On Friday the Dow Jones industrial average dropped 73.11 points, to close at 12,369.38. It fell 3.5 percent for the week. The Dow has now declined on 12 of the last 13 trading days.

Nine of the 10 industry groups in the Standard & Poor's 500 index fell. Financials dropped the most, 1.1 percent.

First, Facebook.

Trading for the year's most eagerly awaited initial public offering was delayed about 30 minutes because of a glitch at Nasdaq. Nasdaq said the problem was with sending messages about whether trades had been executed. It was almost two-and-a-half hours before it said its trade messages were working normally.

The glitch sent shares of Nasdaq OMX Group Inc., parent company of the Nasdaq market, down 4.4 percent.

Facebook shares were priced at $38 and initially traded as high as $45. They closed at $38.23.

Europe was the bigger worry for investors. The Fitch ratings agency dropped Greece to the lowest possible grade for a country not in default Thursday. Fitch said Greece's departure from the euro "would be probable" if elections next month do not reverse political trends in Greece, which have brought in politicians opposed to the terms of Europe's bailout.

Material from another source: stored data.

-- ==== Sys2Proof/Tests/Slice0.lean ====
section
/-! SUPPORT. The model's own tests: expected results from spec/95_test_vectors.md or worked out from the rule named, and
for each obligation with hypotheses a theorem that shows states and operands meeting them. -/

open Sys2Proof Sys2Proof.Machine

namespace Sys2Proof.Tests

/-- The reset state with some cells written, a pc, a register and a latch. -/
def machineWith (cells : List (Nibble × Byte)) (pc : Nibble) (register bcd : Byte) : State :=
  { cells.foldl (fun s c => s.memWrite c.1 c.2) State.reset with pc := pc, register := register, bcd := bcd }

/-- The next state of an outcome, if it is one. -/
def after (o : Host.Outcome State Fault Refusal) : Option State :=
  match o with
  | .next t => some t
  | .fault _ => none
  | .refused _ => none

/-- The error of a Loader result, if it failed. -/
def errorOf {α : Type} (r : Except AsmError α) : Option AsmError :=
  match r with
  | .ok _ => none
  | .error e => some e

/-! ## Decoding (V1: each word is written bit by bit from `xooonnnn`) -/

theorem test_decode_add : decode 0b0_000_1111#8 = .add 15 := by decide
theorem test_decode_and : decode 0b0_001_1000#8 = .and 8 := by decide
theorem test_decode_shl : decode 0b0_010_0011#8 = .shl 3 := by decide
theorem test_decode_disp : decode 0b0_011_0000#8 = .disp 0 := by decide
theorem test_decode_load : decode 0b0_100_1111#8 = .load 15 := by decide
theorem test_decode_str : decode 0b0_101_1111#8 = .str 15 := by decide
theorem test_decode_jmp : decode 0b0_110_0100#8 = .jmp 4 := by decide
theorem test_decode_jz : decode 0b0_111_1110#8 = .jz 14 := by decide
/-- V1: `0x80` is `Add(0)` and `0xFF` is `Jz(15)`, the mask being neither an absolute value nor a division. -/
theorem test_decode_negative_bytes : decode 0x80#8 = .add 0 ∧ decode 0xFF#8 = .jz 15 := by decide
/-- V1, aliases of Shl, Disp, Load, Str and Jmp. -/
theorem test_decode_aliases : decode 0xA5#8 = .shl 5 ∧ decode 0xB0#8 = .disp 0 ∧ decode 0xC0#8 = .load 0 ∧
    decode 0xD3#8 = .str 3 ∧ decode 0xEF#8 = .jmp 15 := by decide
/-- The host's table words: `x110nnnn` with n = 0 is a Jmp. -/
theorem test_decode_table_word : decodeTableWord 8 0x60 = some (.jmp 0) := by decide

/-! ## Encoding, well-formedness, the Loader (V2) -/

theorem test_encode_words : encode (.add 15) = 0x0F#8 ∧ encode (.shl 3) = 0x23#8 ∧ encode (.str 14) = 0x5E#8 ∧
    encode (.jz 15) = 0x7F#8 := by decide
theorem test_encode_nop : AsmValue.nop.encode.toOption = some 0x00#8 := by decide
/-- V2: `Add(16)` and `Add(-1)` do not fit the 4-bit field. -/
theorem test_wellFormed_refuses_operands : (AsmValue.value .add 16).wellFormed = false ∧
    (AsmValue.value .add (-1)).wellFormed = false ∧ (AsmValue.value .add 15).wellFormed = true := by decide
theorem test_encode_refuses_operands : errorOf (AsmValue.value .add 16).encode = some .operandOutOfRange ∧
    errorOf (AsmValue.value .jmp (-1)).encode = some .operandOutOfRange ∧
    errorOf (AsmValue.value .load 255).encode = some .operandOutOfRange := by decide
/-- R81: 15 values, 17 values, and 16 values one of which is out of range, are not programs. -/
theorem test_programWellFormed_refuses : programWellFormed (List.replicate 15 .nop) = false ∧
    programWellFormed (List.replicate 17 .nop) = false ∧
    programWellFormed (.value .add 16 :: List.replicate 15 .nop) = false ∧
    programWellFormed (List.replicate 16 .nop) = true := by decide
/-- R39: the notation. -/
theorem test_render : (AsmValue.value .add 15).render = "Add(15)" ∧ AsmValue.nop.render = "Nop" := by decide

/-- The source's scenario, X1. -/
def scenario : List AsmValue := [.value .add 15, .value .disp 0, .value .jmp 0] ++ List.replicate 13 .nop
/-- X1's image. -/
def scenarioImage : Image := #v[0x0F, 0x30, 0x60, 0, 0, 0, 0, 0, 0, 0, 0, 0, 0, 0, 0, 0]
theorem test_loader_scenario : (assembleImage scenario).toOption = some scenarioImage := by decide
theorem test_loader_errors :
    errorOf (State.reset.loadProgram (List.replicate 15 .nop)) = some .programSizeMismatch ∧
    errorOf (State.reset.loadProgram (.value .add 16 :: List.replicate 15 .nop)) = some .operandOutOfRange := by decide
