/-- 30_encoding.md R68 (decision D4): a word with a reserved bit set is no instruction: `insn[26]` in all four,
`insn[31]` in the three without `Rc`, `insn[9:10]` in `crweird`. -/
def Obligations.ReservedBitsMakeAWordIllegal : Prop :=
  ∀ (x : BitVec 5) (w : Insn),
    (bitAt w 26 = true ∨ (bitAt w 31 = true ∧ w.toNat / 2 ^ 11 % 4 ≠ 0) ∨
      (w.toNat / 2 ^ 21 % 4 ≠ 0 ∧ w.toNat / 2 ^ 11 % 4 = 3)) →
    ∃ e, decodeWord x w = .error e

/-- 30_encoding.md R57, R58, R69: a word whose primary opcode is not 19, or whose `insn[21:25]` is not `XO_HI`, is no
instruction (the parameter `XO_HI` is decision D1). -/
def Obligations.OtherOpcodesAreIllegal : Prop :=
  ∀ (x : BitVec 5) (w : Insn), (w.toNat / 2 ^ 26 ≠ 19 ∨ w.toNat / 2 ^ 6 % 32 ≠ x.toNat) → ∃ e, decodeWord x w = .error e

/-- 30_encoding.md R55: every instruction is one 32-bit word: a decode takes exactly the first four bytes, and an
encoding has four. -/
def Obligations.EveryInstructionIsFourBytes : Prop :=
  (∀ (cfg : Config) (bs rest : List Byte) (i : Instr), decode cfg bs = .ok (i, rest) → ∃ hd, hd.length = 4 ∧ bs = hd ++ rest) ∧
  (∀ (cfg : Config) (i : Instr), (encodeBytes cfg i).length = 4)

/-- 20_memory.md R42 with 30_encoding.md R67, R75: the bytes of an instruction, in either byte order and with anything
behind them, decode to it (`INSN_ENDIAN` is the parameter of decision D11). -/
def Obligations.DecodeOfEncodedBytes : Prop :=
  ∀ (cfg : Config) (i : Instr) (rest : List Byte), decode cfg (encodeBytes cfg i ++ rest) = .ok (i.expand, rest)

/-- Words of 95_test_vectors.md 3.7 and section 4, for `XO_HI = 0`, decode to what the spec says. -/
def Obligations.SampleWordsDecode : Prop :=
  decodeWord 0 0x4C722005 = .ok (.crrweird 3 1 true 0b0010#4 0b0010#4 true) ∧
  decodeWord 0 0x4CEFA81E = .ok (.mtcrweird 5 7 false 0b1111#4 0b1111#4) ∧
  decodeWord 0 0x4DD29004 = .ok (.crweirder 0b01110 4 true 0b0010#4 0b0010#4) ∧
  decodeWord 0 0x4C967808 = .ok (.crweird 1 3 true 0b0110#4 0b0100#4) ∧
  decodeWord 1 0x4C722044 = .ok (.crrweird 3 1 true 0b0010#4 0b0010#4 false) ∧
  decodeWord 0 0x4CB67808 = .error .reservedBits9to10

/-! ## Steps and stops (60_exceptions.md, 70_reset_and_hazards.md) -/

/-- A step runs the decoded instruction: when `pc` is an aligned address of the text and the four bytes there decode to `i`,
the step is `exec i`, with nothing added around it (60_exceptions.md R156, 20_memory.md R42). -/
def Obligations.StepRunsTheDecodedInstruction : Prop :=
  ∀ (s : State) (i : Instr),
    s.pc.toNat % 4 = 0 → s.inText s.pc.toNat = true →
    decode s.cfg [Memory.read s.mem s.pc.toNat, Memory.read s.mem (s.pc.toNat + 1), Memory.read s.mem (s.pc.toNat + 2),
      Memory.read s.mem (s.pc.toNat + 3)] = .ok (i, []) →
    step s = exec i s

/-- 20_memory.md R42 (decision D11): the fetched word has, for `big`, its bits `8k .. 8k+7` in the byte at `pc + k`, and for
`little` its bits `24-8k .. 31-8k`. -/
def Obligations.FetchAssemblesTheBytesInOrder : Prop :=
  ∀ (s : State) (w : Insn), LegalConfig s.cfg → fetchWord s = .next w → ∀ k, k < 4 →
    (s.cfg.insnEndian = .big → s.readByte (s.pc.toNat + k) = some (bitsFrom w (8 * k) 8)) ∧
    (s.cfg.insnEndian = .little → s.readByte (s.pc.toNat + k) = some (bitsFrom w (24 - 8 * k) 8))

/-- 70_reset_and_hazards.md R173 (decision D21): a step ends the run exactly at the address past the text. -/
def Obligations.RunEndsExactlyPastTheText : Prop :=
  ∀ s : State, step s = .refused .endOfRun ↔ s.pc.toNat = s.cfg.textBase.toNat + 4 * s.cfg.textLen

/-- 60_exceptions.md R153, R156 (decisions D12, D17): a fetch fault is raised exactly when the run has not ended and `pc` is
misaligned or outside `[TEXT_BASE, TEXT_BASE + 4*TEXT_LEN]`, and it records `pc`. -/
def Obligations.FetchFaultsExactly : Prop :=
  ∀ (s : State) (p : Word),
    step s = .fault (.fetchFault p) ↔
      p = s.pc ∧ s.pc.toNat ≠ s.cfg.textBase.toNat + 4 * s.cfg.textLen ∧
      (s.pc.toNat % 4 ≠ 0 ∨ s.pc.toNat < s.cfg.textBase.toNat ∨ s.cfg.textBase.toNat + 4 * s.cfg.textLen < s.pc.toNat)

/-- 60_exceptions.md R151 (decisions D4, D17): an illegal instruction is raised exactly when a word is fetched that decodes
to nothing, and it records `pc` and the word. -/
def Obligations.IllegalInstructionsExactly : Prop :=
  ∀ (s : State) (p : Word) (w : Insn),
    step s = .fault (.illegalInstruction p w) ↔
      p = s.pc ∧ s.pc.toNat % 4 = 0 ∧ s.inText s.pc.toNat = true ∧
      w = Memory.readWord s.cfg.insnEndian s.mem s.pc.toNat ∧ legalWord s.cfg.xoHi w = false

/-- 60_exceptions.md R150, R152: a step has one of three outcomes, the next state, the end of the run or one of the two
faults (decision D17). -/
def Obligations.StepHasThreeOutcomes : Prop :=
  ∀ s : State, (∃ t, step s = .next t) ∨ step s = .refused .endOfRun ∨ step s = .fault (.fetchFault s.pc) ∨
    (∃ w, step s = .fault (.illegalInstruction s.pc w))

/-- 60_exceptions.md R152, 10_state.md R28 (decision D10), R26, R32: every instruction, from every state and with every
operand, completes; it moves `pc` on by 4 modulo 2^64 and leaves `XER_SO`, the launch parameters and the text alone. -/
def Obligations.EveryInstructionCompletesAndAdvances : Prop :=
  ∀ (i : Instr) (s : State), ∃ t, exec i s = .next t ∧ t.pc.toNat = (s.pc.toNat + 4) % 2 ^ 64 ∧ SameBeside s t ∧ t.mem = s.mem

/-- 20_memory.md R41: no instruction reads or writes memory: with any other contents of memory it does the same to the
registers, and it leaves the contents as they are. -/
def Obligations.InstructionsDoNotTouchMemory : Prop :=
  ∀ (i : Instr) (s t : State) (mem : List Host.Cell), exec i s = .next t →
    t.mem = s.mem ∧ exec i { s with mem := mem } = .next { t with mem := mem }

/-! ## crrweird (40_crrweird.md) -/

/-- 40_crrweird.md R80, R81, R83 (decision D5; the closed form is derived there): `crrweird` with `Rc = 0` puts the result bit,
zero-extended, in `GPR[RT]`, `RT = 0` included, and leaves every other register and every CR field alone. -/
def Obligations.CrrweirdWritesTheReducedBit : Prop :=
  ∀ (rt : GprNum) (bfa : CrfNum) (m : Bool) (mask mode : CrField) (s : State),
    ∃ t, exec (.crrweird rt bfa m mask mode false) s = .next t ∧
      t.readGpr rt = (if (if m then mask &&& ~~~(mode ^^^ s.readCrf bfa) ≠ 0#4 else mask = 0b1111#4 ∧ s.readCrf bfa = mode)
        then 1#64 else 0#64) ∧
      (∀ n, n ≠ rt → t.readGpr n = s.readGpr n) ∧ (∀ f, t.readCrf f = s.readCrf f) ∧ SameBeside s t ∧ t.pc = s.pc + 4#64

Also, ratings agency Moody's downgraded 16 Spanish banks late Thursday, three days after downgrading Italy's, noting they are vulnerable to huge losses on government debt.

Representatives of the G-8 are meeting this weekend at Camp David, looking for assurances that leaders in Europe can contain damage if Greece leaves the euro.

"Despite all the attention on the Facebook IPO, I think there's still lots of underlying uncertainty surrounding this European debt situation," said Scott Wren, senior equity strategist for Wells Fargo Advisors in St. Louis. "This Greek situation isn't good. I think it's going to get worse before it gets better. Probably the same with Spain."

Borrowing costs for Italy rose slightly to 5.76 percent on Friday. The yield on Spain's 10-year bond fell slightly to 6.2 percent, a level that's still very high by historic standards.

European shares edged lower, following several days of big losses. Britain's FTSE 100 fell 0.1 percent, Germany's DAX lost 0.6 percent and France's CAC-40 fell 0.1 percent.

"The serious investors remain very concerned about the developments in Europe," said Jim Russell, regional investment director for US Bank Wealth Management in Cincinnati. "We think Facebook is a little bit of a sideshow. Great company. But maybe one that's valued on the high side of most people's tastes."

The Standard & Poor's 500 index fell 9.64 points to close at 1,295.22. The Nasdaq composite index fell 34.90 points, or 1.2 percent, to close at 2,778.79.

Hewlett-Packard fell 2.7 percent — the biggest decline among the Dow's 30 stocks — after it said it might eliminate up to 30,000 jobs because of dwindling demand for personal computers.

Gap fell 2.3 percent even though it issued higher guidance for the year.

There were bright spots. Salesforce.com jumped 8.8 percent after the maker of web-based business software reported better-than-expected earnings and raised its guidance for the year. Foot Locker rose 8.3 percent after its quarterly profit jumped 36 percent, sprinting past Wall Street predictions and setting a company record for quarterly earnings.

Yahoo rose 3.7 percent after Dow Jones' tech website AllThingsD.com reported that the web portal is close to a deal to sell a large part of its stake in China's Alibaba Group. Many investors view the Alibaba stake as Yahoo's most valuable asset.

Oil prices fell $1.08 to $91.48. Along with stocks, oil has dropped rapidly in recent days because slowing economies use less of it.